■ ACTIVITY: What is needed is an exact copy of the lines in the listing below, from the one with "-- ==== Sys2Proof/Machine/Dispatch.lean" up to and including the one with "namespace Sys2Proof.Machine", with no other lines.
━━━━
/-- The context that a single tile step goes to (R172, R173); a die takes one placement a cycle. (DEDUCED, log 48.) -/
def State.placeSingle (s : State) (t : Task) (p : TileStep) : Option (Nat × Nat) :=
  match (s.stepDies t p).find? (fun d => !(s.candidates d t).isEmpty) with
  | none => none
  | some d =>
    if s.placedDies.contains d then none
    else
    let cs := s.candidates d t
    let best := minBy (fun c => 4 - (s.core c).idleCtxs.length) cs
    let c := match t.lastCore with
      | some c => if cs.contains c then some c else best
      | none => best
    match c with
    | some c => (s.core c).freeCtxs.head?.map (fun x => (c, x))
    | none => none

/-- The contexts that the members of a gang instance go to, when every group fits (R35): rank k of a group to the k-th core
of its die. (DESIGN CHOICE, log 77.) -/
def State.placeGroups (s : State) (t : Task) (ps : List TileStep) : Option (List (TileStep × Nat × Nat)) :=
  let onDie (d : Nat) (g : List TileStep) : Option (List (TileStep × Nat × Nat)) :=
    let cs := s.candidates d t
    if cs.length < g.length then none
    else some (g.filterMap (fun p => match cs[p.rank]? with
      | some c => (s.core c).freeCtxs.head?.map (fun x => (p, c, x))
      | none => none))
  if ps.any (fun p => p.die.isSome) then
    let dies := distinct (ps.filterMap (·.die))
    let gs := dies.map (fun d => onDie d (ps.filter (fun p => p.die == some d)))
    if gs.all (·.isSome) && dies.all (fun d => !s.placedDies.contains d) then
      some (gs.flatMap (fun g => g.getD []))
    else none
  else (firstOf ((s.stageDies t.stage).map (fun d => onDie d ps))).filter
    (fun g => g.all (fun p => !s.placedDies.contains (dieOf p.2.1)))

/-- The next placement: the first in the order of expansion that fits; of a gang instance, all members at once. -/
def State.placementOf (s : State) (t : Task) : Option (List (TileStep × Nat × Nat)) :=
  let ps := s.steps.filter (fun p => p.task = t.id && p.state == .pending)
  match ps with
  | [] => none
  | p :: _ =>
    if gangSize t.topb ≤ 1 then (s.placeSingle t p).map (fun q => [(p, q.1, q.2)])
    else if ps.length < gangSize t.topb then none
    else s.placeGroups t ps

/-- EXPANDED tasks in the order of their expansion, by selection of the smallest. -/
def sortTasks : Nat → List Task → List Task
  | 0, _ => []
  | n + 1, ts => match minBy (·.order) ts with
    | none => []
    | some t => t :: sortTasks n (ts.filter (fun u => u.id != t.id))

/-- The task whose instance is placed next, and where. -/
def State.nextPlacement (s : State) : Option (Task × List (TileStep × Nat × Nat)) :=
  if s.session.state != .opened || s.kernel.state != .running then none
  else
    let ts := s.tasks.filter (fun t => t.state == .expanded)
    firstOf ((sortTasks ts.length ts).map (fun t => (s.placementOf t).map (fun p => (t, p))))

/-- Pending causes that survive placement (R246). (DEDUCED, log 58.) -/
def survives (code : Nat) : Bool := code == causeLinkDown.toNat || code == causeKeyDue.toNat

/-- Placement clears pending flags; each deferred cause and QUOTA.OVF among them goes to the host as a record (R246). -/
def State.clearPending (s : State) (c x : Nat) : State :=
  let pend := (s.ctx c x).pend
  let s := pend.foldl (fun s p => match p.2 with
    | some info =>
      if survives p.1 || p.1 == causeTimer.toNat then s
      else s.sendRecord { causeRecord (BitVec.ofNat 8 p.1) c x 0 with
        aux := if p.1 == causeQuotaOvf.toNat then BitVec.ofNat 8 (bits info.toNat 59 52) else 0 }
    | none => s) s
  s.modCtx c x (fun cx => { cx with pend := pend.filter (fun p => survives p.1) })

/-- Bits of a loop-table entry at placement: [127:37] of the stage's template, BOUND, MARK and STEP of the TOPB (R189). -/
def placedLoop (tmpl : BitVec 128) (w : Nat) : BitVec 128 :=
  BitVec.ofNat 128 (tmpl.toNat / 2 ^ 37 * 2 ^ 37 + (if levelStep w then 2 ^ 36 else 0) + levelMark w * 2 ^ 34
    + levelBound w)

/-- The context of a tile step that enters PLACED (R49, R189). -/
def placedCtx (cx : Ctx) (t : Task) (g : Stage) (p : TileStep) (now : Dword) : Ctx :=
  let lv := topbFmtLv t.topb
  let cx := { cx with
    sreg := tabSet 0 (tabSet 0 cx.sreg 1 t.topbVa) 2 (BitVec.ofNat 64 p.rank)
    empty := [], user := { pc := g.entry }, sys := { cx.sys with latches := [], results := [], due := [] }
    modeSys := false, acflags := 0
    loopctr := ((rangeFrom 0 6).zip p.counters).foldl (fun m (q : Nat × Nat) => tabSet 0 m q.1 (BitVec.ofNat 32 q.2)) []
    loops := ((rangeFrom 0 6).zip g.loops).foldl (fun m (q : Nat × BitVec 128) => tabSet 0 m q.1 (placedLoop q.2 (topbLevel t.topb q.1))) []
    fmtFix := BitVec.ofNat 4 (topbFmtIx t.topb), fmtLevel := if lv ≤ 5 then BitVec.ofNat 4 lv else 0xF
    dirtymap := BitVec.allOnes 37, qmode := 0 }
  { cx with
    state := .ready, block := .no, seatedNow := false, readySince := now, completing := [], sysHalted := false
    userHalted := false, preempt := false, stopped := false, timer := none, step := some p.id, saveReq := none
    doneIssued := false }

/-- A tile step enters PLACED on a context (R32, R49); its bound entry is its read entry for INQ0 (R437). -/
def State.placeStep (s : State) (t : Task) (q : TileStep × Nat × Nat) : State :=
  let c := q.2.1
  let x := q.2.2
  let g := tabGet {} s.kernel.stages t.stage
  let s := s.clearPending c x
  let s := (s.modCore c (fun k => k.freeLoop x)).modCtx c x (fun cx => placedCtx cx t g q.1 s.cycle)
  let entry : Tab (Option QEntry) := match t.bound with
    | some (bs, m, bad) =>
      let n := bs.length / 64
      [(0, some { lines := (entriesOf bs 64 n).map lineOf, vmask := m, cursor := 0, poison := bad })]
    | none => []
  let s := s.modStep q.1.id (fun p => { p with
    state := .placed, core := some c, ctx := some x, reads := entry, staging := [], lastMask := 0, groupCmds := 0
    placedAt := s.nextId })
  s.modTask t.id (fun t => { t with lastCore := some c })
━━━━
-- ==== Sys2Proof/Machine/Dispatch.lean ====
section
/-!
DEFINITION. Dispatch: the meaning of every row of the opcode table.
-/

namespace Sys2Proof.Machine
━━━━
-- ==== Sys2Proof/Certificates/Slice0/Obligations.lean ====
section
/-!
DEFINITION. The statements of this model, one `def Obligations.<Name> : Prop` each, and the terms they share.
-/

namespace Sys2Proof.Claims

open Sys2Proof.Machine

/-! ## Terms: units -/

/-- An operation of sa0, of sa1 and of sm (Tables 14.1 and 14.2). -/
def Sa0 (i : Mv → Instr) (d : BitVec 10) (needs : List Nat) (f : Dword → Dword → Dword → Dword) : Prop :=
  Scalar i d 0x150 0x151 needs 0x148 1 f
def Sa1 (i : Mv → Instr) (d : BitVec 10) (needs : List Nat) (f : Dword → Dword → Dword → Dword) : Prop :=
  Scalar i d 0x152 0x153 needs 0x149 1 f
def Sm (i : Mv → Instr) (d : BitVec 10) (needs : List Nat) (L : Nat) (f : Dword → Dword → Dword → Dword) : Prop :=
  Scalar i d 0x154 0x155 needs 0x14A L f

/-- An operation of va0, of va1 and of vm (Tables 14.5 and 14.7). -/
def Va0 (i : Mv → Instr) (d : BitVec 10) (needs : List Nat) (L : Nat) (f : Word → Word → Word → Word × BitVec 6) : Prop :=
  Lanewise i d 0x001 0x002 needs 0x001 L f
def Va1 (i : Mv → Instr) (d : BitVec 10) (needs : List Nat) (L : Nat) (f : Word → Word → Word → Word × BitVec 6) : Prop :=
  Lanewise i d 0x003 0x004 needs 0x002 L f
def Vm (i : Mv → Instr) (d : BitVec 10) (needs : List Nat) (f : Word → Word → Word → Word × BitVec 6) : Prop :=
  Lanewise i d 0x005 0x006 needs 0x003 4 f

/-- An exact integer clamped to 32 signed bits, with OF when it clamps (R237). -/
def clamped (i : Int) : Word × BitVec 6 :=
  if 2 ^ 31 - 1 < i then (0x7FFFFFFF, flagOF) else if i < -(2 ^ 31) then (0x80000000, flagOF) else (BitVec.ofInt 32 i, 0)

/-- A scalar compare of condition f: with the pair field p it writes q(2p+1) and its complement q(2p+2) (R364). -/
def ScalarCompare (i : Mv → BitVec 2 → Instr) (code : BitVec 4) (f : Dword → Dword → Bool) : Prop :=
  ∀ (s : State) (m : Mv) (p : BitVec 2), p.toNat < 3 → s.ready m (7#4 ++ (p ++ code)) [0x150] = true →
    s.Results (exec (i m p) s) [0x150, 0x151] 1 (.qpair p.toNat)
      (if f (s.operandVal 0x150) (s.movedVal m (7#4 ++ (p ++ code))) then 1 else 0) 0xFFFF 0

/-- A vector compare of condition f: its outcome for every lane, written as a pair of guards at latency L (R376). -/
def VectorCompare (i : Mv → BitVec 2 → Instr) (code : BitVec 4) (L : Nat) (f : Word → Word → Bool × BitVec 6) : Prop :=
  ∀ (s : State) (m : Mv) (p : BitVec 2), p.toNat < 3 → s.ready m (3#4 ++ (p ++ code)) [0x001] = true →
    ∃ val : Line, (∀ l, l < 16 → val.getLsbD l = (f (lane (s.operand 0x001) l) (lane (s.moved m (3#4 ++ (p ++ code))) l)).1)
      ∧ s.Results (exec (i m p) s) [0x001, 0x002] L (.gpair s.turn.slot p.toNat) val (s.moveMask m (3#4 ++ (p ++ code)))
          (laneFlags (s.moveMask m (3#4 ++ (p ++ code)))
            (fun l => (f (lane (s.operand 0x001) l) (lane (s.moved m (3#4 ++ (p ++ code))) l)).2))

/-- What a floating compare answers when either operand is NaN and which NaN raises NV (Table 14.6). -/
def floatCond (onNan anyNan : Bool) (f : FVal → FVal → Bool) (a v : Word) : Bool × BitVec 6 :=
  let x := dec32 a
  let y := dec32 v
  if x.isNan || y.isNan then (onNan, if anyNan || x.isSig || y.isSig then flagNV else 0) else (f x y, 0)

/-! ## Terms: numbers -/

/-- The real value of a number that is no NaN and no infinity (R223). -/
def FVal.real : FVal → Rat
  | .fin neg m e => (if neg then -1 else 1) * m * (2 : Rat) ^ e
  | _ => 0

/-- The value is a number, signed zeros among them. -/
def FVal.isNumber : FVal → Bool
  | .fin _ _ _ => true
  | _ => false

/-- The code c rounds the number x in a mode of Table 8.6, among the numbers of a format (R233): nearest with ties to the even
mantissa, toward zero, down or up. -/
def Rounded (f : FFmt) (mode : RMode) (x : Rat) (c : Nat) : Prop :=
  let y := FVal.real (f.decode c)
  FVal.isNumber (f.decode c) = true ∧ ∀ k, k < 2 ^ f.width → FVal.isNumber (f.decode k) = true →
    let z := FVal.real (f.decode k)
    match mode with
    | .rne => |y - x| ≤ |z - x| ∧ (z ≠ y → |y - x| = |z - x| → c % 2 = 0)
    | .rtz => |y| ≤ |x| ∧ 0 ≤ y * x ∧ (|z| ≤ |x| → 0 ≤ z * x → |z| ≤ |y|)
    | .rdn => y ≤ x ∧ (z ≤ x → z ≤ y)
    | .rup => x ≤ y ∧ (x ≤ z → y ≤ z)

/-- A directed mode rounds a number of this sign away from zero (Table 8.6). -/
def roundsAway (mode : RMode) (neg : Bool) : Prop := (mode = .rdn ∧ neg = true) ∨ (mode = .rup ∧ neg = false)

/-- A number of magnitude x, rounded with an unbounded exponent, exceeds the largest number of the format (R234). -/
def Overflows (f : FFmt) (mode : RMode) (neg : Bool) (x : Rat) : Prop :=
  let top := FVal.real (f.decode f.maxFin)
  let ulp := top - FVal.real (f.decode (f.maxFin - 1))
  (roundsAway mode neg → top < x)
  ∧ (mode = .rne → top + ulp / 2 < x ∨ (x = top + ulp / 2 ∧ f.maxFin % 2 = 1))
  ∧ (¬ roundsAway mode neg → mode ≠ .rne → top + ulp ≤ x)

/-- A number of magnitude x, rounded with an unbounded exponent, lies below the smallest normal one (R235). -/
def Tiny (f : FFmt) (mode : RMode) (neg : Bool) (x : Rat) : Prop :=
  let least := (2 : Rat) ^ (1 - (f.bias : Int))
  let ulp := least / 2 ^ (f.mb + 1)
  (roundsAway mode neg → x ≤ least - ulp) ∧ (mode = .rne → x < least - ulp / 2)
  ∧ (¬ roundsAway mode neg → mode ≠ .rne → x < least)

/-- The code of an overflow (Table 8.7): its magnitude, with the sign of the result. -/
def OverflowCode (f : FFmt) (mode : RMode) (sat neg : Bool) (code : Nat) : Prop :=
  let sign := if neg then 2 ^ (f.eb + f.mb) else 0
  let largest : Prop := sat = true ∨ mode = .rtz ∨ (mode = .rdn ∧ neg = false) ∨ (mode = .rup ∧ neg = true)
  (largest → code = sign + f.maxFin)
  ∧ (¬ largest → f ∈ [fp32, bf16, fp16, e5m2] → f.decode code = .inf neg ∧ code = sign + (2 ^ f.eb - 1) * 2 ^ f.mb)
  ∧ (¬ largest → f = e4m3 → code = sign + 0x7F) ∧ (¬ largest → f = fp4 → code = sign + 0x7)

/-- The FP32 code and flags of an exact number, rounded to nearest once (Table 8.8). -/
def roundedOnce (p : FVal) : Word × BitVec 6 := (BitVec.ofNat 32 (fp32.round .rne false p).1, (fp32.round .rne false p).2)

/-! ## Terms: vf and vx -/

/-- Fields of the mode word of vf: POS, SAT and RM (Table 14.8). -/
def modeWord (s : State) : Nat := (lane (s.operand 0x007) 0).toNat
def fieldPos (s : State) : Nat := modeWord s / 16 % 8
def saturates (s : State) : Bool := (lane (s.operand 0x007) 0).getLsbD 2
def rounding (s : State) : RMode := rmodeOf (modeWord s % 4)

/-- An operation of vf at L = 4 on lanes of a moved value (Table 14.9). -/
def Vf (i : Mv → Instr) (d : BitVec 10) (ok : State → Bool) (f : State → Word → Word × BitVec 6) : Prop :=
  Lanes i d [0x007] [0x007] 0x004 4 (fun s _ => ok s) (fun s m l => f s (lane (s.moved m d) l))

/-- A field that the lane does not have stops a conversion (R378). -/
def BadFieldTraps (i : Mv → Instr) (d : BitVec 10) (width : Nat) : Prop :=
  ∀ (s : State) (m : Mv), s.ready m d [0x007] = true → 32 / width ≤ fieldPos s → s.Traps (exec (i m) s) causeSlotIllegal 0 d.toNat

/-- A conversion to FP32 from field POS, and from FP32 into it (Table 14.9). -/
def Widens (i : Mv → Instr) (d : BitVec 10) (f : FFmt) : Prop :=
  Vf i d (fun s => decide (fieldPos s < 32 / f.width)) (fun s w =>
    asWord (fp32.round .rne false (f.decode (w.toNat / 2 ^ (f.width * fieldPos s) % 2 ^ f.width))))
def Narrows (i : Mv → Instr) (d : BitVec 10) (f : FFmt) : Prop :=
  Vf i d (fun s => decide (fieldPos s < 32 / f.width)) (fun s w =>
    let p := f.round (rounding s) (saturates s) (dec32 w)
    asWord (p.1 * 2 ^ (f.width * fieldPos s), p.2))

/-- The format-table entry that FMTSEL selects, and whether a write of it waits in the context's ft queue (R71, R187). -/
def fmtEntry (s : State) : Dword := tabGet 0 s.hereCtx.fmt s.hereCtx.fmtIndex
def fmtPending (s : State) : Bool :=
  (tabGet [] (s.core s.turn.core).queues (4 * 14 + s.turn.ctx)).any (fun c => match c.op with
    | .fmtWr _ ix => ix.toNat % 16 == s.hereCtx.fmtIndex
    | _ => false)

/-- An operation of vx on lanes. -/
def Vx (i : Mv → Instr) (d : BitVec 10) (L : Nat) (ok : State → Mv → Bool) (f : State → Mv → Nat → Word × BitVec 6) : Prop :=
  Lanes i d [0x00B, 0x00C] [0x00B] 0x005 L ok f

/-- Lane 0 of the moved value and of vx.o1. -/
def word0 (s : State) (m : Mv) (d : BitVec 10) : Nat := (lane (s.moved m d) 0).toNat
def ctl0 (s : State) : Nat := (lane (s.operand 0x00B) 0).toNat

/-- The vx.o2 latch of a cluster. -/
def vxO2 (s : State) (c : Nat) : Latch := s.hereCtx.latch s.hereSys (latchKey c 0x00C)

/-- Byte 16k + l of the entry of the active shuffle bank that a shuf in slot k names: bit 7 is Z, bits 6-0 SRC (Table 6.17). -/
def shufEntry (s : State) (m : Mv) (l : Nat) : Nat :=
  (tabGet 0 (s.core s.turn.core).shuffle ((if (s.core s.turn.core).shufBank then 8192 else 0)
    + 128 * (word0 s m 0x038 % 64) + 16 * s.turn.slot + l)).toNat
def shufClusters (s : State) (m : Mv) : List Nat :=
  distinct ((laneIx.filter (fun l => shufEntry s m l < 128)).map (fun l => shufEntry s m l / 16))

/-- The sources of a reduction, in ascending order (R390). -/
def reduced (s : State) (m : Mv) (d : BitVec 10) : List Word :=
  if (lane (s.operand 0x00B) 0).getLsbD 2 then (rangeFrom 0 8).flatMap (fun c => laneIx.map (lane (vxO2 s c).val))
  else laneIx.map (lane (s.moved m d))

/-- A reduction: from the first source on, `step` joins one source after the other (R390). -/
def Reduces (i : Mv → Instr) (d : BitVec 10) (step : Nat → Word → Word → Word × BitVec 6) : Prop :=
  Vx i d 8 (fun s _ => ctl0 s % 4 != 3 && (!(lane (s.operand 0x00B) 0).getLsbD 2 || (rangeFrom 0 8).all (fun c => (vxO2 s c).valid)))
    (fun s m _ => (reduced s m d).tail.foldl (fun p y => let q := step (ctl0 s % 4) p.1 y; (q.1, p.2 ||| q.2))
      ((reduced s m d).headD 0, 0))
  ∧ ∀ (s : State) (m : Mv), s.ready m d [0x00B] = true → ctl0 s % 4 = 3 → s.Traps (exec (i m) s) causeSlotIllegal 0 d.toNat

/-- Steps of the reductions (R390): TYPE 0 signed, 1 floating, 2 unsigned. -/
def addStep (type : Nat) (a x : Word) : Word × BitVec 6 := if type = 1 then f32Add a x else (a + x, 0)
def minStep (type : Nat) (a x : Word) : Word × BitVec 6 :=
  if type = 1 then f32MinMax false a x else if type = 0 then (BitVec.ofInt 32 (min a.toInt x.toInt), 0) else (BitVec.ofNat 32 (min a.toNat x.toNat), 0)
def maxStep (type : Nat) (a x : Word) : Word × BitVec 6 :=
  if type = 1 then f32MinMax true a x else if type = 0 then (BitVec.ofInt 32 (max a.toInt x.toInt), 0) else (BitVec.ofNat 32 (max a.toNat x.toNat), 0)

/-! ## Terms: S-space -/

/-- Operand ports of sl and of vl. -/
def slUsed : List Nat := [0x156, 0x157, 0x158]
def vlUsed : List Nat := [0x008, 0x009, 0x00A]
━━━━
■ ANSWER FOR THIS EXERCISE:
-- ==== Sys2Proof/Machine/Dispatch.lean ====
section
/-!
DEFINITION. Dispatch: the meaning of every row of the opcode table.
-/

namespace Sys2Proof.Machine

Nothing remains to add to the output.